E Guardian <6050> changed its dividend policy in May 2024. Previously, it had balanced the distribution of profits to shareholders and the internal reserves enhancement by prioritizing investment in the business, but in the future, it aims to enhance profit distribution to shareholders by increasing the dividend payout ratio. According to the new basic policy, it will consider factors such as investment for sustainable growth and corporate value improvement, balance with financial soundness for preparing for various risks, and outlook for business performance, and distribute profits according to performance, with a target consolidated dividend payout ratio of around 30%. For the September 2024 term, a dividend of 31.0 yen (a 5.0 yen increase) and an expected dividend payout ratio of 30.3% (upward revision) are anticipated.

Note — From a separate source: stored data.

-- ==== Sys2Proof/Machine/State.lean ====
section
/-! DEFINITION. The state of the machine (spec 10_state), its inputs and outputs as plain data, and the state
right after construction. -/

namespace Sys2Proof.Machine

open Sys2Proof

/-- The control state (10_state R32). -/
inductive RunState where
  | stopped
  | running
  | paused
  deriving DecidableEq, Repr

/-- The causes of 60_exceptions R116. -/
inductive FaultCause where
  /-- NONE, code 0. -/
  | noFault
  /-- STACK_OVERFLOW, code 1. -/
  | stackOverflow
  deriving DecidableEq, Repr

/-- The fault register (10_state R33): the cause, the address of the instruction that faulted, its word. -/
structure FaultRegister where
  cause : FaultCause
  pc    : Word
  op    : Word
  deriving DecidableEq, Repr

/-- What the host can ask for between ticks (10_state R35, 60_exceptions R126). -/
inductive Command where
  | start
  | stop
  | togglePause
  | loadRom (bytes : List Byte)
  | configure (c : Config)
  deriving DecidableEq, Repr

/-- DESIGN CHOICE (log 2): one move of the host, as data. -/
inductive HostMove where
  /-- The host does nothing and lets the core move once. -/
  | pass
  /-- The host sets the 16 key-down flags; it may do so between any two slots (10_state R30). -/
  | keypad (keys : BitVec 16)
  /-- The host issues a command; it is taken at a tick boundary (60_exceptions R126). -/
  | command (c : Command)
  deriving DecidableEq, Repr

/-- The reply to LOAD_ROM (70_reset_and_hazards R138). -/
inductive LoadStatus where
  | ok
  | turnedAway
  deriving DecidableEq, Repr

/-- An event on one of the block's outputs (10_state R35, 60_exceptions R128). -/
inductive Output where
  | trace (op : Word)
  | regChange (r : Reg) (v : Byte)
  | loadStatus (reply : LoadStatus)
  deriving DecidableEq, Repr

/-- The framebuffer, 64 × 32 one-bit pixels (10_state R28): 32 rows from the top, pixel x of a row in its bit x.
Pixel (x, y) is thus bit `x + 64 * y` of the whole, as on the FB output (R35). -/
abbrev Framebuffer := Vector (BitVec 64) 32

/-- Memory: (address, byte) pairs in one canonical form (`Memory.wf` in Ops.lean; log 8). -/
abbrev Memory := List Host.Cell

/-- The state as spec 10_state gives it, then the position in a tick, then the environment and the outputs. -/
structure State where
  /-- V0..VF (R13). -/
  v         : Vector Byte 16
  /-- I (R21). -/
  index     : Word
  /-- R17. -/
  pc        : Word
  /-- The call stack (R26), the most recently pushed entry first (log 17). -/
  stack     : List Word
  /-- The delay timer (R23). -/
  dt        : Byte
  /-- The sound timer (R23). -/
  st        : Byte
  fb        : Framebuffer
  mem       : Memory
  /-- Bit k is `key[k]` (R30). -/
  keypad    : BitVec 16
  runState  : RunState
  fault     : FaultRegister
  /-- The parameters (R34): configuration, which the host may change between ticks. -/
  config    : Config
  /-- The slots of the running tick still to come, 0 at a tick boundary (R36; log 1). -/
  slotsLeft : Nat
  /-- The host's coming moves (log 2). -/
  script    : List HostMove
  /-- Bytes that already wait on the RND input (R35; log 4). -/
  rndIn     : List Byte
  /-- How many bytes `Config.freeRnd` has given (log 4). -/
  rndDrawn  : Nat
  /-- The events of the last step (R35; log 10). -/
  out       : List Output
  deriving DecidableEq, Repr

/-- The reasons a step could stop the machine. There are none: the spec's one fault, STACK_OVERFLOW, is a
state of the machine (60_exceptions R114) and nothing else stops a step (R113; log 16). Safe. -/
inductive Fault
  deriving DecidableEq, Repr

/-- The reasons a step could be refused. -/
inductive Refusal where
  /-- Raised by `exec` for an instruction that has no meaning yet. Safe. No arm of `exec` raises it. -/
  | notModelled (mnemonic : String)
  deriving DecidableEq, Repr

/-- The newly constructed block (70_reset_and_hazards R132) at the values of 10_state R37. The spec gives no
value for the keypad (DESIGN CHOICE, log 5), and the configuration is the default one (DEDUCED, log 6). The last
four fields are the model's own (DESIGN CHOICE, logs 2, 4, 10). -/
def State.reset : State where
  v         := Vector.replicate 16 0x00
  index     := 0x0000
  pc        := 0x0200
  stack     := []
  dt        := 0x00
  st        := 0x00
  fb        := Vector.replicate 32 0
  mem       := []
  keypad    := 0
  runState  := .stopped
  fault     := ⟨.noFault, 0, 0⟩
  config    := Config.standard
  slotsLeft := 0
  script    := []
  rndIn     := []
  rndDrawn  := 0
  out       := []

end Sys2Proof.Machine
end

The company has established a shareholder benefit program to promote the holding of medium to long-term shares. Shareholders as of the end of September every year are eligible, and those who hold 100 or more shares for less than one year will be presented with a QUO card worth 5,000 yen, while those who hold 100 or more shares for one year or more will be presented with a QUO card worth 8,000 yen. With the introduction of the shareholder benefit program alongside the increase in the dividend payout ratio, the appeal of stock investment has increased.

(Written by FISCO Guest Analyst, Hideo Kakuta)

The translation is provided by third-party software.